POKAŹNE ZWYCIĘSTWO Z SZYMBARKIEM!
W niedziele 23 maja nasza drużyna rozegrała kolejny mecz w ramach rundy wiosennej KEEZA Klasy A Gorlice. Tym razem naszym rywalem był zespół LKS-u Szymbark. Celem naszego zespołu były trzy punkty - drużyna przeciwna spotkanie rozpoczęła grając siedmioma zawodnikami w polu + bramkarz - jednak mimo znacznego osłabienia stwarzali zagrożenie pod bramką Krzysztofa Kudłatego.
Na pierwszą bramkę nie trzeba było długo czekać - już w szóstej minucie spotkania bramkę otwierającą wynik zdobył nasz kapitan Dawid Tarka. W kolejnych minutach nasi zawodnicy stwarzali kolejne sytuacje bramkowe.
W piętnastej minucie spotkania sfaulowany w polu karnym gości zostaje Szymon Luksa - decyzją zespołu do rzutu karnego wyznaczony zostaje Szymon Luksa. Niestety pudłuje :(. Osłabiona drużyna Szymbarku dzielnie stwarzała sytuacje bramkowe - jednak nasza obrona chłodziła ich zapędy.
W 44 minucie spotkania Marcin Tarka próbuje podwyższyć wynik jednak piłka odbita od bramkarza pada w pobliżu bramki - do piłki dobiega Szymon Kosiba i zdobywa bramkę na 2:0 - i z takim wynikiem drużyna zeszła do szatni na przerwę.
W przerwie w drużynie Nafty dokonane zostały pierwsze zmiany - w miejsce trenera Sławomira Luksy pojawił się Dominik Ludwin oraz Tomasz Ludwin został zmieniony przez Pawła Woźniaka. Drużyna gości uzupełniła skład kolejnym zawodnikiem w polu.

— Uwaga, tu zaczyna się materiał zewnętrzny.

-- ==== Sys2Proof/Machine/Core.lean ====
section
/-! DEFINITION. The machine as the host runs it. -/

def Sys2Proof.core : Host.Core := {
  State := Sys2Proof.Machine.State
  Fault := Sys2Proof.Machine.Fault
  Refusal := Sys2Proof.Machine.Refusal
  step := Sys2Proof.Machine.step
  reset := Sys2Proof.Machine.State.reset }
end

Po dziesięciu minutach drugiej części spotkania bramkę na 3:0 strzałem zza pola karnego zdobył Dawid Tarka. Cztery minuty później Damian Karp uderza z daleka piłkę - ta odbija się od bramkarza i bramkę na 4:0 zdobywa Mateusz Gawlak. W kolejnych minutach drużyny stwarzały kolejne okazje.
W 70 minucie strzałem głową bramkarza Szymbarku pokonuje Marcin Tara - mamy 5:0. Po bramce w drużynie Nafty doszło do kolejnej zmiany - w miejsce Damiana Karpa pojawia się Karol Pawski. Nafciarze naciskają - chcą zdobyć kolejne bramki. W 80 minucie spotkania trener Luksa dokonuje kolejnej zmiany - w miejsce Krzysztofa Kudłatego pojawia się Damian Kosiba.
Minutę później Marcin Tarka próbuje zdobyć bramkę na 6:0, bramkarz broni, piłka robi kozioł, dopada do niej Dawid Tarka tym samym kompletując hattrick. W 86 minucie spotkania w miejsce Patryka Ludwina pojawił się Mateusz Zawadowicz. Mecz zakończył się wynikiem 6:0! Gratulujemy drużynie - pozostaje malutki niedosyt - wynik mógł być zdecydowanie wyższy.
W najbliższą sobotę Nafciarze podejmą u siebie trzecią w tabeli (stan na godzinę 16:30) drużynę Białej Brunary.